-- ==== Sys2Proof/Laws/State.lean ====
section
/-! SUPPORT. What each named update of the state does to each field: one lemma per field per update, so that no later proof
unfolds a record update. -/

namespace Sys2Proof.Machine

/-! ## `setTmrFlag` -/

@[simp] theorem setTmrFlag_params (s : State) (v : Bool) : (s.setTmrFlag v).params = s.params := rfl
@[simp] theorem setTmrFlag_pending (s : State) (v : Bool) : (s.setTmrFlag v).pending = s.pending := rfl
@[simp] theorem setTmrFlag_tick (s : State) (v : Bool) : (s.setTmrFlag v).tick = s.tick := rfl
@[simp] theorem setTmrFlag_shm (s : State) (v : Bool) : (s.setTmrFlag v).shm = s.shm := rfl
@[simp] theorem setTmrFlag_staleHost (s : State) (v : Bool) : (s.setTmrFlag v).staleHost = s.staleHost := rfl
@[simp] theorem setTmrFlag_staleRtu (s : State) (v : Bool) : (s.setTmrFlag v).staleRtu = s.staleRtu := rfl
@[simp] theorem setTmrFlag_gpioOe (s : State) (v : Bool) : (s.setTmrFlag v).gpioOe = s.gpioOe := rfl
@[simp] theorem setTmrFlag_gpioDatain (s : State) (v : Bool) : (s.setTmrFlag v).gpioDatain = s.gpioDatain := rfl
@[simp] theorem setTmrFlag_gpioDataout (s : State) (v : Bool) : (s.setTmrFlag v).gpioDataout = s.gpioDataout := rfl
@[simp] theorem setTmrFlag_seq (s : State) (v : Bool) : (s.setTmrFlag v).seq = s.seq := rfl
@[simp] theorem setTmrFlag_muxPos (s : State) (v : Bool) : (s.setTmrFlag v).muxPos = s.muxPos := rfl
@[simp] theorem setTmrFlag_msg (s : State) (v : Bool) : (s.setTmrFlag v).msg = s.msg := rfl
@[simp] theorem setTmrFlag_repPend (s : State) (v : Bool) : (s.setTmrFlag v).repPend = s.repPend := rfl
@[simp] theorem setTmrFlag_repCh (s : State) (v : Bool) : (s.setTmrFlag v).repCh = s.repCh := rfl
@[simp] theorem setTmrFlag_repVal (s : State) (v : Bool) : (s.setTmrFlag v).repVal = s.repVal := rfl
@[simp] theorem setTmrFlag_repPin (s : State) (v : Bool) : (s.setTmrFlag v).repPin = s.repPin := rfl
@[simp] theorem setTmrFlag_repLvl (s : State) (v : Bool) : (s.setTmrFlag v).repLvl = s.repLvl := rfl
@[simp] theorem setTmrFlag_curCh (s : State) (v : Bool) : (s.setTmrFlag v).curCh = s.curCh := rfl
@[simp] theorem setTmrFlag_curRaw (s : State) (v : Bool) : (s.setTmrFlag v).curRaw = s.curRaw := rfl
@[simp] theorem setTmrFlag_curValid (s : State) (v : Bool) : (s.setTmrFlag v).curValid = s.curValid := rfl
@[simp] theorem setTmrFlag_curStage (s : State) (v : Bool) : (s.setTmrFlag v).curStage = s.curStage := rfl
@[simp] theorem setTmrFlag_wstep (s : State) (v : Bool) : (s.setTmrFlag v).wstep = s.wstep := rfl
@[simp] theorem setTmrFlag_whead (s : State) (v : Bool) : (s.setTmrFlag v).whead = s.whead := rfl
@[simp] theorem setTmrFlag_wtail (s : State) (v : Bool) : (s.setTmrFlag v).wtail = s.wtail := rfl
@[simp] theorem setTmrFlag_phase (s : State) (v : Bool) : (s.setTmrFlag v).phase = s.phase := rfl
@[simp] theorem setTmrFlag_gidx (s : State) (v : Bool) : (s.setTmrFlag v).gidx = s.gidx := rfl
@[simp] theorem setTmrFlag_adcEn (s : State) (v : Bool) : (s.setTmrFlag v).adcEn = s.adcEn := rfl
@[simp] theorem setTmrFlag_adcBuf (s : State) (v : Bool) : (s.setTmrFlag v).adcBuf = s.adcBuf := rfl
@[simp] theorem setTmrFlag_adcLast (s : State) (v : Bool) : (s.setTmrFlag v).adcLast = s.adcLast := rfl
@[simp] theorem setTmrFlag_gpioTab (s : State) (v : Bool) : (s.setTmrFlag v).gpioTab = s.gpioTab := rfl
@[simp] theorem setTmrFlag_adcFifo (s : State) (v : Bool) : (s.setTmrFlag v).adcFifo = s.adcFifo := rfl
@[simp] theorem setTmrFlag_adcPend (s : State) (v : Bool) : (s.setTmrFlag v).adcPend = s.adcPend := rfl
@[simp] theorem setTmrFlag_adcNext (s : State) (v : Bool) : (s.setTmrFlag v).adcNext = s.adcNext := rfl
@[simp] theorem setTmrFlag_tmrFlag (s : State) (v : Bool) : (s.setTmrFlag v).tmrFlag = v := rfl
@[simp] theorem setTmrFlag_hregPin (s : State) (v : Bool) : (s.setTmrFlag v).hregPin = s.hregPin := rfl
@[simp] theorem setTmrFlag_hregAdc (s : State) (v : Bool) : (s.setTmrFlag v).hregAdc = s.hregAdc := rfl
@[simp] theorem setTmrFlag_hmapped (s : State) (v : Bool) : (s.setTmrFlag v).hmapped = s.hmapped := rfl
@[simp] theorem setTmrFlag_hstatus (s : State) (v : Bool) : (s.setTmrFlag v).hstatus = s.hstatus := rfl
@[simp] theorem setTmrFlag_rdata (s : State) (v : Bool) : (s.setTmrFlag v).rdata = s.rdata := rfl
@[simp] theorem setTmrFlag_rdataW (s : State) (v : Bool) : (s.setTmrFlag v).rdataW = s.rdataW := rfl
@[simp] theorem setTmrFlag_rvalid (s : State) (v : Bool) : (s.setTmrFlag v).rvalid = s.rvalid := rfl
@[simp] theorem setTmrFlag_rstep (s : State) (v : Bool) : (s.setTmrFlag v).rstep = s.rstep := rfl
@[simp] theorem setTmrFlag_rhead (s : State) (v : Bool) : (s.setTmrFlag v).rhead = s.rhead := rfl
@[simp] theorem setTmrFlag_decKind (s : State) (v : Bool) : (s.setTmrFlag v).decKind = s.decKind := rfl
@[simp] theorem setTmrFlag_decPin (s : State) (v : Bool) : (s.setTmrFlag v).decPin = s.decPin := rfl
@[simp] theorem setTmrFlag_decLvl (s : State) (v : Bool) : (s.setTmrFlag v).decLvl = s.decLvl := rfl
@[simp] theorem setTmrFlag_decCh (s : State) (v : Bool) : (s.setTmrFlag v).decCh = s.decCh := rfl
@[simp] theorem setTmrFlag_decVal (s : State) (v : Bool) : (s.setTmrFlag v).decVal = s.decVal := rfl
@[simp] theorem setTmrFlag_faults (s : State) (v : Bool) : (s.setTmrFlag v).faults = s.faults := rfl
@[simp] theorem setTmrFlag_refused (s : State) (v : Bool) : (s.setTmrFlag v).refused = s.refused := rfl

## The problem
Return the whole listing, keeping every word as it is.

## Solution to this problem
-- ==== Sys2Proof/Laws/State.lean ====
section
/-! SUPPORT. What each named update of the state does to each field: one lemma per field per update, so that no later proof
unfolds a record update. -/

namespace Sys2Proof.Machine

/-! ## `setTmrFlag` -/

@[simp] theorem setTmrFlag_params (s : State) (v : Bool) : (s.setTmrFlag v).params = s.params := rfl
@[simp] theorem setTmrFlag_pending (s : State) (v : Bool) : (s.setTmrFlag v).pending = s.pending := rfl
@[simp] theorem setTmrFlag_tick (s : State) (v : Bool) : (s.setTmrFlag v).tick = s.tick := rfl
@[simp] theorem setTmrFlag_shm (s : State) (v : Bool) : (s.setTmrFlag v).shm = s.shm := rfl
@[simp] theorem setTmrFlag_staleHost (s : State) (v : Bool) : (s.setTmrFlag v).staleHost = s.staleHost := rfl
@[simp] theorem setTmrFlag_staleRtu (s : State) (v : Bool) : (s.setTmrFlag v).staleRtu = s.staleRtu := rfl
@[simp] theorem setTmrFlag_gpioOe (s : State) (v : Bool) : (s.setTmrFlag v).gpioOe = s.gpioOe := rfl
@[simp] theorem setTmrFlag_gpioDatain (s : State) (v : Bool) : (s.setTmrFlag v).gpioDatain = s.gpioDatain := rfl
@[simp] theorem setTmrFlag_gpioDataout (s : State) (v : Bool) : (s.setTmrFlag v).gpioDataout = s.gpioDataout := rfl
@[simp] theorem setTmrFlag_seq (s : State) (v : Bool) : (s.setTmrFlag v).seq = s.seq := rfl
@[simp] theorem setTmrFlag_muxPos (s : State) (v : Bool) : (s.setTmrFlag v).muxPos = s.muxPos := rfl
@[simp] theorem setTmrFlag_msg (s : State) (v : Bool) : (s.setTmrFlag v).msg = s.msg := rfl
@[simp] theorem setTmrFlag_repPend (s : State) (v : Bool) : (s.setTmrFlag v).repPend = s.repPend := rfl
@[simp] theorem setTmrFlag_repCh (s : State) (v : Bool) : (s.setTmrFlag v).repCh = s.repCh := rfl
@[simp] theorem setTmrFlag_repVal (s : State) (v : Bool) : (s.setTmrFlag v).repVal = s.repVal := rfl
@[simp] theorem setTmrFlag_repPin (s : State) (v : Bool) : (s.setTmrFlag v).repPin = s.repPin := rfl
@[simp] theorem setTmrFlag_repLvl (s : State) (v : Bool) : (s.setTmrFlag v).repLvl = s.repLvl := rfl
@[simp] theorem setTmrFlag_curCh (s : State) (v : Bool) : (s.setTmrFlag v).curCh = s.curCh := rfl
@[simp] theorem setTmrFlag_curRaw (s : State) (v : Bool) : (s.setTmrFlag v).curRaw = s.curRaw := rfl
@[simp] theorem setTmrFlag_curValid (s : State) (v : Bool) : (s.setTmrFlag v).curValid = s.curValid := rfl
@[simp] theorem setTmrFlag_curStage (s : State) (v : Bool) : (s.setTmrFlag v).curStage = s.curStage := rfl
@[simp] theorem setTmrFlag_wstep (s : State) (v : Bool) : (s.setTmrFlag v).wstep = s.wstep := rfl
@[simp] theorem setTmrFlag_whead (s : State) (v : Bool) : (s.setTmrFlag v).whead = s.whead := rfl
@[simp] theorem setTmrFlag_wtail (s : State) (v : Bool) : (s.setTmrFlag v).wtail = s.wtail := rfl
@[simp] theorem setTmrFlag_phase (s : State) (v : Bool) : (s.setTmrFlag v).phase = s.phase := rfl
@[simp] theorem setTmrFlag_gidx (s : State) (v : Bool) : (s.setTmrFlag v).gidx = s.gidx := rfl
@[simp] theorem setTmrFlag_adcEn (s : State) (v : Bool) : (s.setTmrFlag v).adcEn = s.adcEn := rfl
@[simp] theorem setTmrFlag_adcBuf (s : State) (v : Bool) : (s.setTmrFlag v).adcBuf = s.adcBuf := rfl
@[simp] theorem setTmrFlag_adcLast (s : State) (v : Bool) : (s.setTmrFlag v).adcLast = s.adcLast := rfl
@[simp] theorem setTmrFlag_gpioTab (s : State) (v : Bool) : (s.setTmrFlag v).gpioTab = s.gpioTab := rfl
@[simp] theorem setTmrFlag_adcFifo (s : State) (v : Bool) : (s.setTmrFlag v).adcFifo = s.adcFifo := rfl
@[simp] theorem setTmrFlag_adcPend (s : State) (v : Bool) : (s.setTmrFlag v).adcPend = s.adcPend := rfl
@[simp] theorem setTmrFlag_adcNext (s : State) (v : Bool) : (s.setTmrFlag v).adcNext = s.adcNext := rfl
@[simp] theorem setTmrFlag_tmrFlag (s : State) (v : Bool) : (s.setTmrFlag v).tmrFlag = v := rfl
@[simp] theorem setTmrFlag_hregPin (s : State) (v : Bool) : (s.setTmrFlag v).hregPin = s.hregPin := rfl
@[simp] theorem setTmrFlag_hregAdc (s : State) (v : Bool) : (s.setTmrFlag v).hregAdc = s.hregAdc := rfl
@[simp] theorem setTmrFlag_hmapped (s : State) (v : Bool) : (s.setTmrFlag v).hmapped = s.hmapped := rfl
@[simp] theorem setTmrFlag_hstatus (s : State) (v : Bool) : (s.setTmrFlag v).hstatus = s.hstatus := rfl
@[simp] theorem setTmrFlag_rdata (s : State) (v : Bool) : (s.setTmrFlag v).rdata = s.rdata := rfl
@[simp] theorem setTmrFlag_rdataW (s : State) (v : Bool) : (s.setTmrFlag v).rdataW = s.rdataW := rfl
@[simp] theorem setTmrFlag_rvalid (s : State) (v : Bool) : (s.setTmrFlag v).rvalid = s.rvalid := rfl
@[simp] theorem setTmrFlag_rstep (s : State) (v : Bool) : (s.setTmrFlag v).rstep = s.rstep := rfl
@[simp] theorem setTmrFlag_rhead (s : State) (v : Bool) : (s.setTmrFlag v).rhead = s.rhead := rfl
@[simp] theorem setTmrFlag_decKind (s : State) (v : Bool) : (s.setTmrFlag v).decKind = s.decKind := rfl
@[simp] theorem setTmrFlag_decPin (s : State) (v : Bool) : (s.setTmrFlag v).decPin = s.decPin := rfl
@[simp] theorem setTmrFlag_decLvl (s : State) (v : Bool) : (s.setTmrFlag v).decLvl = s.decLvl := rfl
@[simp] theorem setTmrFlag_decCh (s : State) (v : Bool) : (s.setTmrFlag v).decCh = s.decCh := rfl
@[simp] theorem setTmrFlag_decVal (s : State) (v : Bool) : (s.setTmrFlag v).decVal = s.decVal := rfl
@[simp] theorem setTmrFlag_faults (s : State) (v : Bool) : (s.setTmrFlag v).faults = s.faults := rfl
@[simp] theorem setTmrFlag_refused (s : State) (v : Bool) : (s.setTmrFlag v).refused = s.refused := rfl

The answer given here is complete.